To determine whether the characterization metrics of habitats differed, we used Kruskal-Wallis analyses for tree DBH, height, and crown volumes. We performed non-parametric tests as the data were not normally distributed, even after transformations. To determine the influence of habitat on bamboo lemur activities, a two-way repeated measures ANOVA was performed for each habitat, assessing the monthly proportion of broad-level activities (limited to rest, feed, and travel). Each habitat (littoral forest, littoral swamp, and Melaleuca swamp) was treated as the within-subjects factor, with groups acting as the between-subjects factor. Additionally, abiotic factors of total precipitation (mm), mean temperature (°C), and mean day length (h) per month were included in the model as covariates. The model errors for the repeated-measures ANOVA (via unstandardized residuals) were found to be normally distributed using the Kolmogorov-Smirnov test, allowing for the continuation of parametric analyses. Adjusted p-values are reported according to the Huynh–Feldt correction when assumptions of sphericity were violated; uncorrected biases from lack of sphericity can otherwise inflate F-statistics [50]. All analyses were performed using PASW v. 21.0 and significance was set at p < 0.05.

Results

Habitats

Compared to the botanically diverse littoral forest and littoral swamp, the Melaleuca swamp comprised six tree species, each from a distinct family (Table 1).
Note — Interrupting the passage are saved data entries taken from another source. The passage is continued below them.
/-! ## The matrix engine and the convolution engine (R213–R245) -/

/-- R216–R221 and R230–R234: a matrix form checks its operands and the tiles of the active members, waits for its D registers and for a place in
the engine, and then hands the engine one operation for every active member with a lane taking part: the A registers, the tile, and the lanes as
they are at issue. Its D registers are empty until the engine is done. `mmclr` takes its place in the engine and writes zeros there.
R170–R172, R214, R215 and R232: the value the engine computes for one element of D from row `l` of A and column `n` of the tile. Integers add
exactly and wrap; FP64 rounds once; the other formats round each group of eight products to FP32 and add the groups in order; block scales and
the tensor scales multiply a group first. -/
def Obligations.MatrixForms : Prop :=
  (
  let mxRule := fun (mk : FormR → Instr) (opc : BitVec 9) (aRegs dRegs tile : Nat) (scaled : Bool) =>
    ∀ (f : FormR) (s : State) (w : Warp) (bl : Block), s.curWarp = some w → s.block? w.blk = some bl →
      let third := plainSrc (xSpec f.x)
      let srcs : List Warp.Operand := [(f.a, aRegs), (f.b, 1)] ++ (if scaled then [(third, 1)] else [])
      let base := w.xlat f.a.spec.num
      let dregs := (List.range dRegs).map (f.dst.num + ·)
      let dneeds : List Warp.Need := dregs.map fun r => ⟨.v r, false, some 0⟩
      let off := fun (m : Nat) => (w.scl m f.b).toNat % 2 ^ 19
      let recA := fun (m : Nat) => (w.scl m f.b).toNat / 2 ^ 19 % 32
      let recB := fun (m : Nat) => (w.scl m f.b).toNat / 2 ^ 24 % 32
      let recs := w.active.flatMap fun m => [recB m, recA m + m]
      let ms := w.active.filter fun m => w.part f.h m != 0
      let op := fun (m : Nat) => ({
        slot := w.slot, op := opc.toNat, x := f.x, dst := f.dst.num, mem := m, lanes := w.part f.h m,
        a := (List.range aRegs).map fun i => w.vrow m (base + i), tile := bl.near.readBytes (off m) tile, boff := some (off m),
        shared := w.common? f.b.spec, draw := s.tick,
        t := if scaled then BitVec.ofNat 32 (encodeVal Fmt.f32 {} (mulVal (Fmt.f32.decode ((w.scl m third).toNat % 2 ^ 32))
          (Fmt.f32.decode ((w.scl m third).toNat / 2 ^ 32)))) else 0,
        scA := if scaled then bl.scales.readBytes (512 * (recA m + m)) 512 else [],
        scB := if scaled then bl.scales.readBytes (512 * recB m) 512 else [] } : MxOp)
      w.outOfRange (w.needs srcs ++ dneeds) = false → base + aRegs ≤ 128 → w.Clear f.h (w.needs srcs) false false →
      (∀ m, (w.active.find? fun m => off m % tile != 0 || bl.ns < off m + tile) = some m →
        Traps (mk f) s w (if off m % tile != 0 then { cls := 11, slot := m, detail := BitVec.ofNat 64 (off m) } else { cls := 12, slot := m })) ∧
      ((∀ m ∈ w.active, off m % tile = 0 ∧ off m + tile ≤ bl.ns) →
        (scaled = true → (∃ r ∈ recs, bl.srec ≤ r) → Traps (mk f) s w { cls := 13 }) ∧
        (scaled = true → (∀ r ∈ recs, r < bl.srec) → (∃ r ∈ recs, r ∈ bl.scalePend) → Waits (mk f) s w .record) ∧
        ((scaled = true → ∀ r ∈ recs, r < bl.srec ∧ r ∉ bl.scalePend) → mxBlocked w (s.mxOf w) dregs = false → s.mxFull w.core = true →
          Waits (mk f) s w .engine) ∧
        ((scaled = true → ∀ r ∈ recs, r < bl.srec ∧ r ∉ bl.scalePend) → mxBlocked w (s.mxOf w) dregs = true → Waits (mk f) s w .fragment) ∧
        ((scaled = true → ∀ r ∈ recs, r < bl.srec ∧ r ∉ bl.scalePend) → mxBlocked w (s.mxOf w) dregs = false → s.mxFull w.core = false →
          ms ≠ [] → w.heldByFence false = true → Waits (mk f) s w .memory) ∧
        ((scaled = true → ∀ r ∈ recs, r < bl.srec ∧ r ∉ bl.scalePend) → mxBlocked w (s.mxOf w) dregs = false → s.mxFull w.core = false →
          w.heldByFence false = false → (∀ m ∈ ms, tileBusy w (off m) tile = false ∧ w.badReads f.h dneeds m = 0) →
          (ms = [] → Retires (mk f) s w w) ∧
          (ms ≠ [] → exec (mk f) s = .next (State.retire { s with
              mx := tset s.mx w.core (tget [] s.mx w.core ++ ms.map op),
              mxLatch := if f.ru then tset s.mxLatch w.core (w.slot, base, (mxKind opc.toNat).width) else tdel s.mxLatch w.core } w
            (ms.foldl (fun w m => dregs.foldl (fun w r => w.setEmpty m true (.v r)) w) w)))))
  mxRule .mmaBf16 0x100 16 16 1024 false ∧ mxRule .mmaF16 0x101 16 16 1024 false ∧ mxRule .mmaE4m3E4m3 0x102 16 16 1024 false ∧
  mxRule .mmaE4m3E5m2 0x103 16 16 1024 false ∧ mxRule .mmaE5m2E4m3 0x104 16 16 1024 false ∧ mxRule .mmaE5m2E5m2 0x105 16 16 1024 false ∧
  mxRule .mmaE2m1 0x106 16 16 1024 false ∧ mxRule .mmaInt8Ss 0x107 16 16 1024 false ∧ mxRule .mmaInt8Su 0x108 16 16 1024 false ∧
  mxRule .mmaInt8Us 0x109 16 16 1024 false ∧ mxRule .mmaInt8Uu 0x10A 16 16 1024 false ∧ mxRule .mmaF64 0x10B 8 32 512 false ∧
  mxRule .mmasE4m3E4m3 0x10C 16 16 1024 true ∧ mxRule .mmasE4m3E5m2 0x10D 16 16 1024 true ∧ mxRule .mmasE5m2E4m3 0x10E 16 16 1024 true ∧
  mxRule .mmasE5m2E5m2 0x10F 16 16 1024 true ∧ mxRule .mmasE2m1 0x110 16 16 1024 true ∧
  (∀ (f : FormR) (s : State) (w : Warp), s.curWarp = some w →
    let regs := (List.range 16).map (f.dst.num + ·)
    w.Clear f.h (regs.map fun r => ⟨.v r, false, none⟩) false false →
    (s.mxFull w.core = true → Waits (.mmclr f) s w .engine) ∧
    (s.mxFull w.core = false →
      let ms := w.active.filter fun m => w.part f.h m != 0
      let op := fun (m : Nat) => ({ slot := w.slot, op := 0x111, x := 0, dst := f.dst.num, mem := m, lanes := w.part f.h m, draw := s.tick } : MxOp)
      exec (.mmclr f) s = .next ((if ms = [] then s else { s with mx := tset s.mx w.core (tget [] s.mx w.core ++ ms.map op) }).retire w
        { w with clearing := w.clearing ++ ms.map fun m => (m, f.dst.num) })))) ∧
  (
  let dot := fun (o : MxOp) (wd k l n : Nat) (v : Nat → Nat → Int) => ((List.range k).map fun i => v (aElem wd o.a l i) (bElem wd o.tile i n)).foldl (· + ·) 0
  let s8 := fun (x : Nat) => if 128 ≤ x then (x : Int) - 256 else x
  (∀ o l n d, o.op = 0x107 → d < 2 ^ 32 → (mxCell o l n d : Int) = ((d : Int) + dot o 8 64 l n fun a b => s8 a * s8 b) % 2 ^ 32) ∧
  (∀ o l n d, o.op = 0x108 → d < 2 ^ 32 → (mxCell o l n d : Int) = ((d : Int) + dot o 8 64 l n fun a b => s8 a * b) % 2 ^ 32) ∧
  (∀ o l n d, o.op = 0x109 → d < 2 ^ 32 → (mxCell o l n d : Int) = ((d : Int) + dot o 8 64 l n fun a b => a * s8 b) % 2 ^ 32) ∧
  (∀ o l n d, o.op = 0x10A → d < 2 ^ 32 → (mxCell o l n d : Int) = ((d : Int) + dot o 8 64 l n fun a b => a * b) % 2 ^ 32) ∧
  (∀ o l n d, o.op = 0x10B → mxCell o l n d = fpSum Fmt.f64 {} (Fmt.f64.decode d ::
    (List.range 4).map fun i => mulVal (Fmt.f64.decode (aElem 64 o.a l i)) (Fmt.f64.decode (bElem 64 o.tile i n)))) ∧
  (∀ (o : MxOp) (l n d : Nat) (fa fb : Fmt), (o.op, fa, fb) ∈ [(0x100, Fmt.bf16, Fmt.bf16), (0x101, Fmt.f16, Fmt.f16), (0x102, Fmt.e4m3, Fmt.e4m3),
      (0x103, Fmt.e4m3, Fmt.e5m2), (0x104, Fmt.e5m2, Fmt.e4m3), (0x105, Fmt.e5m2, Fmt.e5m2), (0x106, Fmt.e2m1, Fmt.e2m1)] →
    mxCell o l n d = (List.range (64 / fa.width)).foldl (fun d j =>
      let g := fpSum Fmt.f32 {} ((List.range 8).map fun i =>
        mulVal (fa.decode (aElem fa.width o.a l (8 * j + i))) (fb.decode (bElem fa.width o.tile (8 * j + i) n)))
      fpSum Fmt.f32 {} [Fmt.f32.decode d, Fmt.f32.decode g]) d) ∧
  (∀ (o : MxOp) (l n d : Nat) (fa fb : Fmt), (o.op, fa, fb) ∈ [(0x10C, Fmt.e4m3, Fmt.e4m3), (0x10D, Fmt.e4m3, Fmt.e5m2), (0x10E, Fmt.e5m2, Fmt.e4m3),
      (0x10F, Fmt.e5m2, Fmt.e5m2), (0x110, Fmt.e2m1, Fmt.e2m1)] →
    mxCell o l n d = (List.range (64 / fa.width)).foldl (fun d j =>
      let g := fpSum Fmt.f32 {} ((List.range 8).map fun i =>
        mulVal (fa.decode (aElem fa.width o.a l (8 * j + i))) (fb.decode (bElem fa.width o.tile (8 * j + i) n)))
      fpSum Fmt.f32 {} [Fmt.f32.decode d, mxScale o.scA o.scB o.t l n j (Fmt.f32.decode g)]) d) ∧
  (∀ c s, tget [] s.mx c = [] → exec (.mmaMemberComplete c) s = .next s) ∧
  (∀ c s o rest w bl b, tget [] s.mx c = o :: rest → s.warp? (warpKey c o.slot) = some w → s.block? w.blk = some bl → o.boff = some b → o.shared = false →
    let o1 := { o with tile := tileRead o (bl.near.readBytes b o.tile.length), boff := none }
    exec (.mmaMemberComplete c) s = .next { s.putWarp (w.mxApply o1 (rest.filter fun x => x.slot = o.slot)) with mx := tset s.mx c rest }) ∧
  (∀ c s o rest w, tget [] s.mx c = o :: rest → s.warp? (warpKey c o.slot) = some w → o.op = 0x111 → o.boff = none → o.shared = false → o.dst ≠ 0x300 →
    let w1 := ((List.range 16).map (o.dst + ·)).foldl (fun w1 r => w1.vput o.mem r (o.lanes &&& (w.bank o.mem).live) (List.replicate 96 0)) w
    exec (.mmaMemberComplete c) s = .next { s.putWarp { w1 with clearing := w1.clearing.erase (o.mem, o.dst) } with mx := tset s.mx c rest }) ∧
  (∀ (o : MxOp) (now : List Byte) (i : Nat), i < o.tile.length → (tileRead o now).getD i 0 = now.getD i 0 ∨ (tileRead o now).getD i 0 = o.tile.getD i 0))

/-- R226–R229 and R235–R244: `scld` loads a scale record and keeps it pending until the data return; `cvgo` waits for the warp's accesses and
for room, and queues the job its record describes; the engine starts the oldest job of the cluster, and at its end stores the outputs, writes
the record and brings the advance. A record R241 calls invalid computes nothing and ends with class 1. -/
def Obligations.ConvolutionForms : Prop :=
  let again := fun (s : State) => (List.range 16).foldl State.requeueJobs s
  (∀ (f : FormM) (s : State) (w : Warp) (bl : Block) (k : Nat), s.curWarp = some w → w.tx = none → Warp.never f.h = false → s.block? w.blk = some bl →
    w.Clear f.h (w.needs [(⟨f.addr, 0, f.fa⟩, 1), (f.data, 1)]) false false →
    let m := w.active.headD 0
    let ea := w.ea f.addr f.off m 0
    let r := (w.scl m f.data).toNat
    (ea.toNat % 128 ≠ 0 → Traps (.scld f) s w { cls := 11, slot := m, detail := ea }) ∧
    (ea.toNat % 128 = 0 → bl.srec ≤ r → Traps (.scld f) s w { cls := 13 }) ∧
    (ea.toNat % 128 = 0 → r < bl.srec → r ∈ bl.scalePend → Waits (.scld f) s w .record)) ∧
  (∀ (f : FormM) (s : State) (w : Warp) (bl : Block) (k : Nat), s.curWarp = some w → w.tx = none → Warp.never f.h = false → s.block? w.blk = some bl →
    w.Clear f.h (w.needs [(⟨f.addr, 0, f.fa⟩, 1), (f.data, 1)]) false false →
    let m := w.active.headD 0
    let ea := w.ea f.addr f.off m 0
    let r := (w.scl m f.data).toNat
    ea.toNat % 128 = 0 → r < bl.srec → r ∉ bl.scalePend → (∀ i, i < 4 → s.window w.ctx (ea + BitVec.ofNat 64 (128 * i)) = none) → w.freeEntry = some k →
      exec (.scld f) s = .next ((s.modBlock w.blk fun b => { b with scalePend := b.scalePend ++ [r] }).retire w
        (w.logEntry (w.entryFor k (packM 0x112 f) { acc := .scales r, size := 512, attr := f.attr } true 0 [] [{ slot := m, lane := 96, addr := ea }])))) ∧
  (∀ (f : FormR) (s : State) (w : Warp) (bl : Block), s.curWarp = some w → w.tx = none → Warp.never f.h = false → s.block? w.blk = some bl →
    w.Clear f.h (w.needs [(f.a, 1)]) false false →
    let m := w.active.headD 0
    let a := w.scl m f.a
    let queue := tget [] s.conv (clusterOf w.core)
    (a.toNat % 128 ≠ 0 → Traps (.cvgo f) s w { cls := 11, slot := m, detail := a }) ∧
    (a.toNat % 128 = 0 → bl.ns < a.toNat + 128 → Traps (.cvgo f) s w { cls := 12, slot := m }) ∧
    (a.toNat % 128 = 0 → a.toNat + 128 ≤ bl.ns → (∃ e ∈ w.log, e.async = false) → Waits (.cvgo f) s w .log) ∧
    (a.toNat % 128 = 0 → a.toNat + 128 ≤ bl.ns → w.freeEntry ≠ none → (∀ e ∈ w.log, e.async = true) → (∀ r ∈ s.replicas, r.owner ≠ w.key) →
      16 ≤ queue.length → Waits (.cvgo f) s w .queue)) ∧
  (∀ (f : FormR) (s : State) (w : Warp) (bl : Block), s.curWarp = some w → w.tx = none → Warp.never f.h = false → s.block? w.blk = some bl →
    w.Clear f.h (w.needs [(f.a, 1)]) false false →
    let a := w.scl (w.active.headD 0) f.a
    let queue := tget [] s.conv (clusterOf w.core)
    a.toNat % 128 = 0 → a.toNat + 128 ≤ bl.ns → w.freeEntry ≠ none → (∀ e ∈ w.log, e.async = true) → (∀ r ∈ s.replicas, r.owner ≠ w.key) → queue.length < 16 →
      exec (.cvgo f) s = .next ((State.modBlock { s with conv := tset s.conv (clusterOf w.core) (queue ++ [{
        ctx := w.ctx, core := w.core, blk := some w.blk, place := a.toNat, fields := BitVec.ofNat 768 (leNat (bl.near.readBytes a.toNat 96)) }]) } w.blk fun b => { b with jobs := b.jobs + 1 }).retire w w)) ∧
  (∀ cl s, tget [] s.conv cl = [] → exec (.convJobStart cl) s = .next s ∧ exec (.convJobEnd cl) s = .next (again s)) ∧
  (∀ cl s j rest, tget [] s.conv cl = j :: rest → j.started = false → exec (.convJobEnd cl) s = .next (again s) ∧
    exec (.convJobStart cl) s = .next { (State.convReads j).foldl (fun s r => s.agentTouch j.ctx (dieOf j.core) r.1 0 r.2) s with conv := tset s.conv cl ({ j with started := true, outs := (s.convRun j).1, err := (s.convRun j).2 } :: rest) }) ∧
  (∀ (s : State) (j : ConvJob), j.bad = true → s.convRun j = ([], { cls := 1, unit := 0x5C0 + clusterOf j.core, addr := j.place, nerr := 1 })) ∧
  (∀ (s : State) (j : ConvJob), j.bad = false → (∀ p ∈ s.convOutputs j, ∃ bs, p.2 = .ok bs) →
    s.convRun j = ((s.convOutputs j).filterMap fun p => match p.2 with | .ok bs => some (p.1.toNat, bs) | .error _ => none, {})) ∧
  (∀ cl s j rest, tget [] s.conv cl = j :: rest → j.started = true → s.convReady j = false → exec (.convJobEnd cl) s = .next (again s)) ∧
  (∀ cl s j rest, tget [] s.conv cl = j :: rest → j.started = true → s.convReady j = true →
    let s1 := (j.outs.foldl (fun s o => s.agentStore j.ctx (BitVec.ofNat 64 o.1) o.2) s).convRecord j
    let s2 : State := { s1 with conv := tset s1.conv cl rest }
    let tl := (j.fields.extractLsb' 56 8).toNat
    let s3 := if j.node = none ∧ tl ≤ 63 then s2.postAdvance j.ctx tl (j.fields.extractLsb' 64 64) else s2
    exec (.convJobEnd cl) s = .next (again (match j.node with | some n => s3.modNode n fun x => { x with busy := false, err := j.err } | none => s3))) ∧
  (∀ (s : State) (j : ConvJob) (b : Nat), j.blk = some b → s.convRecord j = s.modBlock b fun x => { x with
      near := (x.near.writeBytes (j.place + 52) (leBytes 4 (if j.bad then 0 else j.outCount))).writeBytes (j.place + 96) j.err.bytes, jobs := x.jobs - 1 }) ∧
  (∀ (j : ConvJob) (a : Nat), j.str a ≠ 0 → (j.outExt a - 1) * j.str a ≤ ((j.ext a + j.plo a + j.phi a : Nat) : Int) - j.dil a * ((j.ker a : Int) - 1) - 1 ∧
    ((j.ext a + j.plo a + j.phi a : Nat) : Int) - j.dil a * ((j.ker a : Int) - 1) - 1 < j.outExt a * j.str a)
While 90.02% was M. quinquenervia, the remainder comprised native Typhondorum lindleyanum (7.52%), Pandanus platyphylus (2.09%), Barringtonia racemosa (0.27%), Ravenala madagascariensis (0.05%), and exotic Acacia mangium (0.05%). Tree analyses found that the three variables were significantly different between habitats (DBH (cm): Kruskal-Wallis H = 363.70, df = 2, p < 0.001; height (m): Kruskal-Wallis H = 195.43, df = 2, p < 0.001; crown volume (m3): Kruskal-Wallis H = 350.33, df = 2, p < 0.001).

Table 1

Comparison of trees (mean ± SD) measured in different habitats within Mandena.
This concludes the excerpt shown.